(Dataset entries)

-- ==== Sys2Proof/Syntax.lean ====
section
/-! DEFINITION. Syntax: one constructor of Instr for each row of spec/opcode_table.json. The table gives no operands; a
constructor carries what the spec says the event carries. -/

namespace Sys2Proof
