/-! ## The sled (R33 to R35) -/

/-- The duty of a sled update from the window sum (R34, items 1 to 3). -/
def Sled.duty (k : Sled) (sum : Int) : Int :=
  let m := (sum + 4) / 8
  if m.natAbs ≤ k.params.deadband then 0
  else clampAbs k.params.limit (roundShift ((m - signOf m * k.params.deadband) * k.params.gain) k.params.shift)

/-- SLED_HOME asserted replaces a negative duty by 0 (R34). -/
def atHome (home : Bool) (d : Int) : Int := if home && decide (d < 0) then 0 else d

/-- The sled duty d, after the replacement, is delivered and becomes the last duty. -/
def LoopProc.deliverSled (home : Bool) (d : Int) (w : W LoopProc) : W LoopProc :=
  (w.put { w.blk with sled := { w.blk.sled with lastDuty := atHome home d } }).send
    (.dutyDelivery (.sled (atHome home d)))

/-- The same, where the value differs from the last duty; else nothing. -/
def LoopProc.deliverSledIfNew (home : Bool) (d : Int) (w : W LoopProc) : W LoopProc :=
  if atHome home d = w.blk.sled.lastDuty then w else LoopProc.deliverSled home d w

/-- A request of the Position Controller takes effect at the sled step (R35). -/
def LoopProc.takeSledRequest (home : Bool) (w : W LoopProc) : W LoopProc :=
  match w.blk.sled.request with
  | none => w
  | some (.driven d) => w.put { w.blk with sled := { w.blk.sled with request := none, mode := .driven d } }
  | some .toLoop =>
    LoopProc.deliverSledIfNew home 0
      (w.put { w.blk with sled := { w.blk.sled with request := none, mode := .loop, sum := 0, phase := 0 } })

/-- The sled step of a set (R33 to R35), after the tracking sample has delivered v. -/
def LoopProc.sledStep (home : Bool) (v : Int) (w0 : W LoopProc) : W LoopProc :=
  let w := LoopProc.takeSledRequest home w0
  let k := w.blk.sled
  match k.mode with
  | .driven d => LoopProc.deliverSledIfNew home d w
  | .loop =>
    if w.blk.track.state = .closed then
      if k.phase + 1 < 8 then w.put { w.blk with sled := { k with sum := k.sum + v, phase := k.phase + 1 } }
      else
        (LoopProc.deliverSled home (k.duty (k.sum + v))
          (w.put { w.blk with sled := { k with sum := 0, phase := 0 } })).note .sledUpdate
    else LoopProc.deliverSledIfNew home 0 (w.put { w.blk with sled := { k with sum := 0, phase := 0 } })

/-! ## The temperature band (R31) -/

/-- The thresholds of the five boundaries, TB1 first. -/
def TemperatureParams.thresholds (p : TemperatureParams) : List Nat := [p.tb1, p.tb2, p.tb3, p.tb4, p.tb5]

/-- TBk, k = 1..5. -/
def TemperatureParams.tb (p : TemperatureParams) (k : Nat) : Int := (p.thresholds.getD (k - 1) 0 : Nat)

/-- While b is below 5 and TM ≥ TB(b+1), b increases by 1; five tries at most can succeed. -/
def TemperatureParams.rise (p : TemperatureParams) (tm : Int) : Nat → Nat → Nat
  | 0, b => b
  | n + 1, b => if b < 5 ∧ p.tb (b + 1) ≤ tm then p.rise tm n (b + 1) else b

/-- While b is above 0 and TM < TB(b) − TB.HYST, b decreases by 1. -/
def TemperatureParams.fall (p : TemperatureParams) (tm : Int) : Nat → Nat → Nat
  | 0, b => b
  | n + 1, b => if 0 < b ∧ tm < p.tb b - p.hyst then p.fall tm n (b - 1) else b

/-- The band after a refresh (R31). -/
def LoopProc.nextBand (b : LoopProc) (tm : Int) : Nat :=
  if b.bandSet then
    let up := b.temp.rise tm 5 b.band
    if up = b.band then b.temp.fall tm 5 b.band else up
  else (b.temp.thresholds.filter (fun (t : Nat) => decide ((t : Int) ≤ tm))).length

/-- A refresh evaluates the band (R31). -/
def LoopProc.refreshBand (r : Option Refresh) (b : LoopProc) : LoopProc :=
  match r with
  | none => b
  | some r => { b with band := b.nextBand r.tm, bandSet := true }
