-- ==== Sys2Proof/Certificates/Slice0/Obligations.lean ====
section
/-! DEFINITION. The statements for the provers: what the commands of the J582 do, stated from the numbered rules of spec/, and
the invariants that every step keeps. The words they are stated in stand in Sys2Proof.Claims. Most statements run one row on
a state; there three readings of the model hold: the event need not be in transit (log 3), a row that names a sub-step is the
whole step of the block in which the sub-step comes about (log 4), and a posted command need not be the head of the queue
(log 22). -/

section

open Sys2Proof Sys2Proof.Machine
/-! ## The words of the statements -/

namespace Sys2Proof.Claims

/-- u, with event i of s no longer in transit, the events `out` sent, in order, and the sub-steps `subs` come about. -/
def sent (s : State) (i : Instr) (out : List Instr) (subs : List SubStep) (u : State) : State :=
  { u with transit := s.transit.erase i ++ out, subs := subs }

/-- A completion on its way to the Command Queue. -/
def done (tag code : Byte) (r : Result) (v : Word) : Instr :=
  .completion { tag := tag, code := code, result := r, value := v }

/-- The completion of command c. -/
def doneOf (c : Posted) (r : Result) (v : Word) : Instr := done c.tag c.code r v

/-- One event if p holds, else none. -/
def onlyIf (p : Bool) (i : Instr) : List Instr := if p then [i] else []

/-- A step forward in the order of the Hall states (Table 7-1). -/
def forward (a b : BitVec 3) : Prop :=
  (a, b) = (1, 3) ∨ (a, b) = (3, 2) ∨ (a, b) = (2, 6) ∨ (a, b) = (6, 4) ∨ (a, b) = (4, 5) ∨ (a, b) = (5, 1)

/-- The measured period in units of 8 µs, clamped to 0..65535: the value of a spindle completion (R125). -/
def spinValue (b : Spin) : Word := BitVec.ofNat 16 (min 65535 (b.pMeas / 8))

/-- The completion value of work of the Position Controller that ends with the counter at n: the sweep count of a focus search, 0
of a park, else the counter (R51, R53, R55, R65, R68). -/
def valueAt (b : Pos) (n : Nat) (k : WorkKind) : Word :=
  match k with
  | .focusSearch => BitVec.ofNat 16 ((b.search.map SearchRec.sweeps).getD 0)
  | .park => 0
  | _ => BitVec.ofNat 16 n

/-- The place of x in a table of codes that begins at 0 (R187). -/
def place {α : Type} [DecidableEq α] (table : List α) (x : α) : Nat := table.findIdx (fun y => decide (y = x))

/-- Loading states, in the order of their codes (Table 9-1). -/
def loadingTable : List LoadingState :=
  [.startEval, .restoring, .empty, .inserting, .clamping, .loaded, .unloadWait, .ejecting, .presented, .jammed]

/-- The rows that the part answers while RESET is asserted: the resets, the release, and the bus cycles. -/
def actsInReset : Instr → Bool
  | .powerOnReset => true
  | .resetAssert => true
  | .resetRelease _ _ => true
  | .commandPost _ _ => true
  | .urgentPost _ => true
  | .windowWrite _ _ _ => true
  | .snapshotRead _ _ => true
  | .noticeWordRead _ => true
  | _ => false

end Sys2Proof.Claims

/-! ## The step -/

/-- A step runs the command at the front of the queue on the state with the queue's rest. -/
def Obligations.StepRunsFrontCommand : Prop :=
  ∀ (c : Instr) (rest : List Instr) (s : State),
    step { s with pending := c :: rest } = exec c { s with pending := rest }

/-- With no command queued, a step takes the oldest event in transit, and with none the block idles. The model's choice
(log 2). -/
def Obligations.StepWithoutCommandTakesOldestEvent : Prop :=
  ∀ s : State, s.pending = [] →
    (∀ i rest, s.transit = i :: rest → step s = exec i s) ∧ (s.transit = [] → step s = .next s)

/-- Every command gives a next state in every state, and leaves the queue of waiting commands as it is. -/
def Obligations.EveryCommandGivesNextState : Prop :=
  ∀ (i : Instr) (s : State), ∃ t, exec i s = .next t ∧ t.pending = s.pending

| Goal of the exercise |
Find every line in the records above that holds the word "counter", and copy each one.

| Reply |
/-- The completion value of work of the Position Controller that ends with the counter at n: the sweep count of a focus search, 0
of a park, else the counter (R51, R53, R55, R65, R68). -/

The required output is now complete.